Section 1202 – Energy efficient transformer rebate program
Directs the Secretary of Energy to establish a rebate program to encourage the replacement of energy inefficient transformers with transformers that meet or exceed the applicable energy conservation standards listed in the respective Code of Federal Regulations.
Section 1203 – Third-party certification under Energy Star program
Amends Section 324A of EPCA by directing the Administrator to revise the certification requirements for the labeling of consumer, home and office electronic products for Energy Star program partners that have complied with all program requirements for at least 18 months. An exemption from third-party certification will terminate if the program partner is found to have violated program requirements with at least two separate models for two years or more.
Section 1204 – Application of energy conservation standards to certain external power supplies
This section would update the definition of an external power supply from the Energy Policy and Conservation Act to exclude a power supply circuit, driver or device that is designed exclusively to power LEDs and OLEDs.
Section 1205 – Clarification to effective date for regional standards
If a regional standard is established that is more restrictive than a Federal standard for a product, that standard will not apply to any product that was manufactured before the effective date of the regional standard or a product that was installed not later than 1 year after the effective date of the regional standard.
Section 1206 – Modifying product definitions
Amends Sections 322 and 341 of the Energy Policy and Conservation Act to allow the Department of Energy, unless prohibited by rule, to modify the definition of a product in order to address signification changes in the product or the market since the definition was established or better enable improvements in the energy efficiency of the product or related systems. In the event that a definition is modified under this section, the anti-backsliding requirements outlined in Section 325(o)(1) shall no longer apply to the product. If a definition is going to be modified, a notice of any adjustment must be published in the Federal Register to allow for public comment. At the same time, any potential adjustment must be the result of consensus negotiation.
Section 1207 – Clarifying rulemaking procedures
Amends Section 325(p) of EPCA to add provisions that would require the Department of Energy to provide an opportunity for public input prior to the issuance of a proposed rule, seeking information concerning the analysis the Department of Energy may undertake to develop a proposed rule. It further states that any proposed rule to establish new or amended energy conservation standards shall be based on the final test procedure that will be used to determine compliance. Exceptions to these requirements apply to rules or test procedure rules that were developed as a negotiated rule. This section does not limit the authority of the Department of Energy to amend test procedures and use those modified test procedures for compliance with an existing or revised standard. Furthermore, it does not alter the deadline for the completion of any required action.

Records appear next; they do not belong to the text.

-- ==== Sys2Proof/Tests/Slice0.lean ====
section
/-! SUPPORT. Tests on fixed values: the well-formedness checks, the decoder on words written out from chapter 10, single steps, and
for every obligation with hypotheses a concrete state and operands that meet them, clause by clause. -/

namespace Sys2Proof.Tests

open Machine

/-! ### Small states -/

/-- A hub in RUN with its store filled. -/
def live : State :=
  { State.reset with seqState := .run, store := ⟨[], [], ⟨1, 65536⟩⟩, timebase := some ⟨100, 0⟩ }

/-- A packet with tag 3. -/
def pkt (kind : Byte) (payload : List Word) : Packet := ⟨kind, 3#8, 0#8, payload⟩

/-- Port p's link in a state. -/
def linked (st : LinkState) (p : Port) (s : State) : State := s.setLink p { s.link p with link := st }

/-- Port p's link UP with a request handed to its block. -/
def asked (p : Port) (r : Request) (s : State) : State :=
  s.setLink p { s.link p with link := .up, service := some ⟨pkt 0x01#8 [], r, .handed, false⟩, heldCount := 1, tags := [3] }

/-- An entry of the Lock Table, generation 5, in the waiting order when it is WAITING. -/
def entered (k : LockSlot) (e : EntryState) (s : State) : State :=
  let u := s.locks.setEntry k ⟨5#8, e⟩
  s.setLocks { u with order := if e.waiting?.isSome then u.order ++ [k] else u.order }

/-- Port 1's exclusive claim on granules 10 and 11, leased. -/
def mine : Claim := ⟨1, .exclusive, 10, 2, 7, 7⟩

/-- Port 2's exclusive claim on granule 11, without a lease. -/
def theirs : Claim := ⟨2, .exclusive, 11, 1, 0, 0⟩

/-- A descriptor flagged LAST and NOTIFY: 128 bytes at granule 1. -/
def lastDesc (k : DescKind) : Descriptor := ⟨k, true, true, false, 128, 64, 0x1000#32⟩

/-- The same, not LAST, with HALT_ON_LOCK as given. -/
def moreDesc (k : DescKind) (halt : Bool) : Descriptor := ⟨k, false, true, halt, 128, 64, 0x1000#32⟩

/-- A channel of port 1 in a state. -/
def chanIn (st : ChanState) : ChannelContext :=
  { ChannelContext.reset with state := st, owner := some 1, list := some 0x100#32 }

/-- A channel of port 1 in a state, moving the second chunk of a descriptor. -/
def moving (st : ChanState) (d : Descriptor) : ChannelContext :=
  { chanIn st with current := some d, position := 128, chunks := [⟨128, 0x1040#32, 64, [], .requested⟩], next := some .fetching }

/-- A hub request of channel 0. -/
def hubReq (purpose : Purpose) (op : HubOp) : HubRequest := ⟨0, purpose, op⟩

/-- A claim for the Channel Engine from port 1. -/
def told (cl : ChannelClaim) (s : State) : State := s.setClaims 1 [cl]

/-- A direct or channel access in progress. -/
def inProgress (m : Member) (op : AccessOp) (s : State) : State :=
  s.setArbiter { s.arbiter with inProgress := some ⟨1, m, 128, ⟨128, op, none⟩, []⟩ }

/-- Port 1 served with a request granted at the arbiter. -/
def granted (discard : Bool) (op : AccessOp) (s : State) : State :=
  inProgress .dispatcher op (s.setLink 1 { s.link 1 with
    link := if discard then .training else .up, readyTaken := if discard then some true else none
    service := some ⟨pkt 0x01#8 [], .read 128#32 4#32 none, .granted, discard⟩, heldCount := 1, tags := [3] })

/-- A channel access with its outcome handed. -/
def outcome (op : AccessOp) (o : AccessOutcome) (s : State) : State :=
  s.setOutcome 0 (some (⟨128, ⟨128, op, none⟩⟩, o))

/-- A notice record. -/
def note (e : NoticeEvent) (n : Nat) (sent : Option Byte) : NoticeRecord := ⟨e, n, sent⟩

/-- The state a command leads to. -/
def after (c : Instr) (s : State) : State :=
  match exec c s with
  | .next t => t
  | .fault f => nomatch f
  | .refused _ => s

/-! ### Well-formedness: an ill-formed term for each check -/

set_option maxRecDepth 8000 in
theorem test_wf_request_too_long : (Instr.requestReceived 0 (pkt 0x01#8 (List.replicate 256 0#32))).wellFormed = false := by
  decide

set_option maxRecDepth 8000 in
theorem test_wf_request_longest : (Instr.requestReceived 0 (pkt 0x01#8 (List.replicate 255 0#32))).wellFormed = true := by
  decide

set_option maxRecDepth 8000 in
theorem test_wf_fetchReply_too_long : (Instr.fetchReply 0 0#8 (List.replicate 256 0#32)).wellFormed = false := by
  decide

set_option maxRecDepth 8000 in
theorem test_wf_storeReply_too_long : (Instr.storeReply 0 0#8 (List.replicate 256 0#32)).wellFormed = false := by
  decide

theorem test_wf_disturbance_to_clean : (Instr.bitDisturbance 0#16 .clean).wellFormed = false := by decide

theorem test_wf_plain : Instr.pwrokFall.wellFormed = true := by decide

/-! ### Decoding: words written out from chapter 10 -/

theorem test_decode_read : decodeRequest (pkt 0x01#8 [0x00000940#32, 64#32]) = some (.read 0x940#32 64#32 none) := by decide

theorem test_decode_read_guarded :
    decodeRequest ⟨0x01#8, 3#8, 1#8, [0x00000940#32, 64#32, 0x00000A1F#32]⟩
      = some (.read 0x940#32 64#32 (some ⟨31, 0x0A#8⟩)) := by decide

theorem test_decode_write : decodeRequest (pkt 0x02#8 [0x40#32, 8#32, 1#32, 2#32])
    = some (.write 0x40#32 8#32 [1#32, 2#32] none) := by decide

theorem test_decode_write_count : decodeRequest (pkt 0x02#8 [0x40#32, 8#32, 1#32]) = none := by decide

theorem test_decode_fetchAdd : decodeRequest (pkt 0x03#8 [0x40#32, 5#32]) = some (.fetchAdd 0x40#32 5#32 none) := by decide

theorem test_decode_swap : decodeRequest (pkt 0x04#8 [0x40#32, 5#32]) = some (.swap 0x40#32 5#32 none) := by decide

theorem test_decode_compareSwap : decodeRequest (pkt 0x05#8 [0x40#32, 5#32, 6#32])
    = some (.compareSwap 0x40#32 5#32 6#32 none) := by decide

/-- Count 64 in bits 22 to 16, PRIVATE in 25 to 24, wait in 28, first granule 4095 in 11 to 0; lease 7, limit 9. -/
theorem test_decode_lock : decodeRequest (pkt 0x08#8 [0x12400FFF#32, 0x00070009#32])
    = some (.lock 4095 64 .priv true 9 7) := by decide

theorem test_decode_lock_mode3 : decodeRequest (pkt 0x08#8 [0x03010000#32, 0#32]) = none := by decide

theorem test_decode_lock_reserved : decodeRequest (pkt 0x08#8 [0x00011000#32, 0#32]) = none := by decide

theorem test_decode_unlock : decodeRequest (pkt 0x09#8 [0x0000FF1F#32]) = some (.unlock ⟨31, 0xFF#8⟩) := by decide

Section 1208 – Extension of nonapplication of no-load mode energy efficiency standard to certain security or life safety alarm or surveillance systems
Extends an exemption of the nonapplication of no-load mode energy efficiency standards to certain security or life safety alarm or surveillance systems. It would also give the Department of Energy the ability to create a separate product class for these products.
Subtitle C - Manufacturing
Section 1301 – Manufacturing energy efficiency
Amends Section 452 of EISA 2007 to add the ‘Future of Industry Program’ and ‘Sustainable Manufacturing Initiative.’ These programs will streamline federal manufacturing efforts by directing Industrial Assessment Centers to coordinate with other federal manufacturing programs, National Laboratories, and energy service and technology providers, and directing DOE’s Office of EERE to provide onsite technical assessments to manufacturers seeking efficiency opportunities. Through these programs the Department of Energy aims to reform its industrial efficiency programs, accelerate the deployment of technologies and practices that will increase industrial productivity, increase manufacturing efficiency, stimulate domestic economic growth, and strengthen partnerships between federal and state government agencies and the private and academic sectors.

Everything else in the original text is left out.